━━━━━ Extracted information ━━━━━

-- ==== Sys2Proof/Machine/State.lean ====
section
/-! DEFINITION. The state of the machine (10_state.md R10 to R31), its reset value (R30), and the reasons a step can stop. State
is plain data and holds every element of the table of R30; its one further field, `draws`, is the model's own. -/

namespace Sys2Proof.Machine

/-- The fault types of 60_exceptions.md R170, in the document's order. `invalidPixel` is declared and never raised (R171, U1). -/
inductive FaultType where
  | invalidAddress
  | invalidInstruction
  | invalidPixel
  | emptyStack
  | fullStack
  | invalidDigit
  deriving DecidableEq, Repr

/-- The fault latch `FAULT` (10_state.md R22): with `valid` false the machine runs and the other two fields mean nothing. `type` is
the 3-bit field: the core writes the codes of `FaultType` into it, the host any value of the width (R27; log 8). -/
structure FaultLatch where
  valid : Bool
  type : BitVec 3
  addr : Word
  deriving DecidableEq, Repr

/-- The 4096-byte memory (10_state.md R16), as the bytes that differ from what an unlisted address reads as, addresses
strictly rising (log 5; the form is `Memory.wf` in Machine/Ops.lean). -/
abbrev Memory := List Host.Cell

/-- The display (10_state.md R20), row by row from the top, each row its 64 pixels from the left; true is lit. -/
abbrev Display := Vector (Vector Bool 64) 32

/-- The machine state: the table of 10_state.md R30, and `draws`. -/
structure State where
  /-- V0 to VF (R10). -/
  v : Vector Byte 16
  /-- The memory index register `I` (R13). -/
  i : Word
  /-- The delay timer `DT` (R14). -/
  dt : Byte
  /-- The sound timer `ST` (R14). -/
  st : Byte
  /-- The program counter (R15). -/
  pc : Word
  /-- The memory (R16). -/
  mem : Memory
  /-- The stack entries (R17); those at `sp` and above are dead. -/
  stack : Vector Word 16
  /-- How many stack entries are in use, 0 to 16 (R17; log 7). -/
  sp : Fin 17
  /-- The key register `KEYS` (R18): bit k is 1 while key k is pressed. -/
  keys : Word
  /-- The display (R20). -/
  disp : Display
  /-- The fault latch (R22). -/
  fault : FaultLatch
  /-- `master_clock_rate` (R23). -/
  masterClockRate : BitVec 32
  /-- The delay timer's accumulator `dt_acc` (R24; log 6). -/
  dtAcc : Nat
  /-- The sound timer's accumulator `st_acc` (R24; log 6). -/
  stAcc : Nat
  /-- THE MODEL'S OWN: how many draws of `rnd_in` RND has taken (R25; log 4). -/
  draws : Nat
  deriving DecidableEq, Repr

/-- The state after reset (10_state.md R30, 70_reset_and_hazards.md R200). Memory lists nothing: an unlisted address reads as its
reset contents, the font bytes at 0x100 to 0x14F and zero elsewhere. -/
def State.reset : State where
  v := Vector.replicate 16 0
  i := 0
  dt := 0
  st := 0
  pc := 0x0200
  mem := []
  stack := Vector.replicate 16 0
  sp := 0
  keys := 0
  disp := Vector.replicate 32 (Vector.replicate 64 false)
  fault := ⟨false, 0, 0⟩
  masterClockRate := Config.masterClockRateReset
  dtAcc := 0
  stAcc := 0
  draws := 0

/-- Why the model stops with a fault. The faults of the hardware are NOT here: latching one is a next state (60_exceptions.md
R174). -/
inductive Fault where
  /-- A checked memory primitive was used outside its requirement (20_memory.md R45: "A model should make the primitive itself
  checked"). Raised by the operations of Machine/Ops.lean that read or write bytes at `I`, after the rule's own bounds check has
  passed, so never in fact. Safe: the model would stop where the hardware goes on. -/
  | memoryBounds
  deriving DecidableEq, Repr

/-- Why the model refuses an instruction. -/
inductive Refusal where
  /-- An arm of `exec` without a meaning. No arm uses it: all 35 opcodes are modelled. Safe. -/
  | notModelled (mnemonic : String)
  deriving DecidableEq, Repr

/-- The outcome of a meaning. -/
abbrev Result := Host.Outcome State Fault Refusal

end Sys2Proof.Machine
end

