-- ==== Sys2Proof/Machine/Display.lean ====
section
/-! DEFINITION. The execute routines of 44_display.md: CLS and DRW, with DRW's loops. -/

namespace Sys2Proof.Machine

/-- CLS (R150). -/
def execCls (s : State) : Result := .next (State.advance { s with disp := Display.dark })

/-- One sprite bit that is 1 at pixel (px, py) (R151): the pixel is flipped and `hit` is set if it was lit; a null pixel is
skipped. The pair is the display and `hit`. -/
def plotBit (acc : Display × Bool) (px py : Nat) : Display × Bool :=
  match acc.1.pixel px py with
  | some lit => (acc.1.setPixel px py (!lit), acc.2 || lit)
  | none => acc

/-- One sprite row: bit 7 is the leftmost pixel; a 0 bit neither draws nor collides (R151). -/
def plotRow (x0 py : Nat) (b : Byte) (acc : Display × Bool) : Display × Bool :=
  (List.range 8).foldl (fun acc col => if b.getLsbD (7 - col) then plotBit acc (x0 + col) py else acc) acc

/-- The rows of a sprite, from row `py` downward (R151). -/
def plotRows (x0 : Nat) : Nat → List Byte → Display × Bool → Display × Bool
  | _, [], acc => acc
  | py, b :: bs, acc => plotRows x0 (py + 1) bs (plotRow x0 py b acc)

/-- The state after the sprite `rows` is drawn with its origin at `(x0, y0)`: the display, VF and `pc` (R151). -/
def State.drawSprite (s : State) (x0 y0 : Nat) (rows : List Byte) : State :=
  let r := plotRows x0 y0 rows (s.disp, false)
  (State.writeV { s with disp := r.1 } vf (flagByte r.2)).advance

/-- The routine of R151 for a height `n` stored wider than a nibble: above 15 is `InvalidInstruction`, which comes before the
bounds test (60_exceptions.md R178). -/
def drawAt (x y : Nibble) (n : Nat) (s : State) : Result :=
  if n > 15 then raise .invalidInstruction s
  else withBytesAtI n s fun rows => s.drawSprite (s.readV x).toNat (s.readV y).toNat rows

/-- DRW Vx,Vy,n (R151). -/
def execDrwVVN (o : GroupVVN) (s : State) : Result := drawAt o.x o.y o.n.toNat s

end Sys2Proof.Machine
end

━━━━━

The task →
Nothing in the records should be left out; write all of them out again exactly.

Solution to this exercise →
-- ==== Sys2Proof/Machine/State.lean ====
section
/-! DEFINITION. The state of the machine (10_state.md R10 to R31), its reset value (R30), and the reasons a step can stop. State
is plain data and holds every element of the table of R30; its one further field, `draws`, is the model's own. -/

namespace Sys2Proof.Machine

/-- The fault types of 60_exceptions.md R170, in the document's order. `invalidPixel` is declared and never raised (R171, U1). -/
inductive FaultType where
  | invalidAddress
  | invalidInstruction
  | invalidPixel
  | emptyStack
  | fullStack
  | invalidDigit
  deriving DecidableEq, Repr

/-- The fault latch `FAULT` (10_state.md R22): with `valid` false the machine runs and the other two fields mean nothing. `type` is
the 3-bit field: the core writes the codes of `FaultType` into it, the host any value of the width (R27; log 8). -/
structure FaultLatch where
  valid : Bool
  type : BitVec 3
  addr : Word
  deriving DecidableEq, Repr

/-- The 4096-byte memory (10_state.md R16), as the bytes that differ from what an unlisted address reads as, addresses
strictly rising (log 5; the form is `Memory.wf` in Machine/Ops.lean). -/
abbrev Memory := List Host.Cell

/-- The display (10_state.md R20), row by row from the top, each row its 64 pixels from the left; true is lit. -/
abbrev Display := Vector (Vector Bool 64) 32

/-- The machine state: the table of 10_state.md R30, and `draws`. -/
structure State where
  /-- V0 to VF (R10). -/
  v : Vector Byte 16
  /-- The memory index register `I` (R13). -/
  i : Word
  /-- The delay timer `DT` (R14). -/
  dt : Byte
  /-- The sound timer `ST` (R14). -/
  st : Byte
  /-- The program counter (R15). -/
  pc : Word
  /-- The memory (R16). -/
  mem : Memory
  /-- The stack entries (R17); those at `sp` and above are dead. -/
  stack : Vector Word 16
  /-- How many stack entries are in use, 0 to 16 (R17; log 7). -/
  sp : Fin 17
  /-- The key register `KEYS` (R18): bit k is 1 while key k is pressed. -/
  keys : Word
  /-- The display (R20). -/
  disp : Display
  /-- The fault latch (R22). -/
  fault : FaultLatch
  /-- `master_clock_rate` (R23). -/
  masterClockRate : BitVec 32
  /-- The delay timer's accumulator `dt_acc` (R24; log 6). -/
  dtAcc : Nat
  /-- The sound timer's accumulator `st_acc` (R24; log 6). -/
  stAcc : Nat
  /-- THE MODEL'S OWN: how many draws of `rnd_in` RND has taken (R25; log 4). -/
  draws : Nat
  deriving DecidableEq, Repr

/-- The state after reset (10_state.md R30, 70_reset_and_hazards.md R200). Memory lists nothing: an unlisted address reads as its
reset contents, the font bytes at 0x100 to 0x14F and zero elsewhere. -/
def State.reset : State where
  v := Vector.replicate 16 0
  i := 0
  dt := 0
  st := 0
  pc := 0x0200
  mem := []
  stack := Vector.replicate 16 0
  sp := 0
  keys := 0
  disp := Vector.replicate 32 (Vector.replicate 64 false)
  fault := ⟨false, 0, 0⟩
  masterClockRate := Config.masterClockRateReset
  dtAcc := 0
  stAcc := 0
  draws := 0

/-- Why the model stops with a fault. The faults of the hardware are NOT here: latching one is a next state (60_exceptions.md
R174). -/
inductive Fault where
  /-- A checked memory primitive was used outside its requirement (20_memory.md R45: "A model should make the primitive itself
  checked"). Raised by the operations of Machine/Ops.lean that read or write bytes at `I`, after the rule's own bounds check has
  passed, so never in fact. Safe: the model would stop where the hardware goes on. -/
  | memoryBounds
  deriving DecidableEq, Repr

/-- Why the model refuses an instruction. -/
inductive Refusal where
  /-- An arm of `exec` without a meaning. No arm uses it: all 35 opcodes are modelled. Safe. -/
  | notModelled (mnemonic : String)
  deriving DecidableEq, Repr

/-- The outcome of a meaning. -/
abbrev Result := Host.Outcome State Fault Refusal

end Sys2Proof.Machine
end

-- ==== Sys2Proof/Machine/Display.lean ====
section
/-! DEFINITION. The execute routines of 44_display.md: CLS and DRW, with DRW's loops. -/

namespace Sys2Proof.Machine

/-- CLS (R150). -/
def execCls (s : State) : Result := .next (State.advance { s with disp := Display.dark })

/-- One sprite bit that is 1 at pixel (px, py) (R151): the pixel is flipped and `hit` is set if it was lit; a null pixel is
skipped. The pair is the display and `hit`. -/
def plotBit (acc : Display × Bool) (px py : Nat) : Display × Bool :=
  match acc.1.pixel px py with
  | some lit => (acc.1.setPixel px py (!lit), acc.2 || lit)
  | none => acc

/-- One sprite row: bit 7 is the leftmost pixel; a 0 bit neither draws nor collides (R151). -/
def plotRow (x0 py : Nat) (b : Byte) (acc : Display × Bool) : Display × Bool :=
  (List.range 8).foldl (fun acc col => if b.getLsbD (7 - col) then plotBit acc (x0 + col) py else acc) acc

/-- The rows of a sprite, from row `py` downward (R151). -/
def plotRows (x0 : Nat) : Nat → List Byte → Display × Bool → Display × Bool
  | _, [], acc => acc
  | py, b :: bs, acc => plotRows x0 (py + 1) bs (plotRow x0 py b acc)

/-- The state after the sprite `rows` is drawn with its origin at `(x0, y0)`: the display, VF and `pc` (R151). -/
def State.drawSprite (s : State) (x0 y0 : Nat) (rows : List Byte) : State :=
  let r := plotRows x0 y0 rows (s.disp, false)
  (State.writeV { s with disp := r.1 } vf (flagByte r.2)).advance

/-- The routine of R151 for a height `n` stored wider than a nibble: above 15 is `InvalidInstruction`, which comes before the
bounds test (60_exceptions.md R178). -/
def drawAt (x y : Nibble) (n : Nat) (s : State) : Result :=
  if n > 15 then raise .invalidInstruction s
  else withBytesAtI n s fun rows => s.drawSprite (s.readV x).toNat (s.readV y).toNat rows

/-- DRW Vx,Vy,n (R151). -/
def execDrwVVN (o : GroupVVN) (s : State) : Result := drawAt o.x o.y o.n.toNat s

end Sys2Proof.Machine
end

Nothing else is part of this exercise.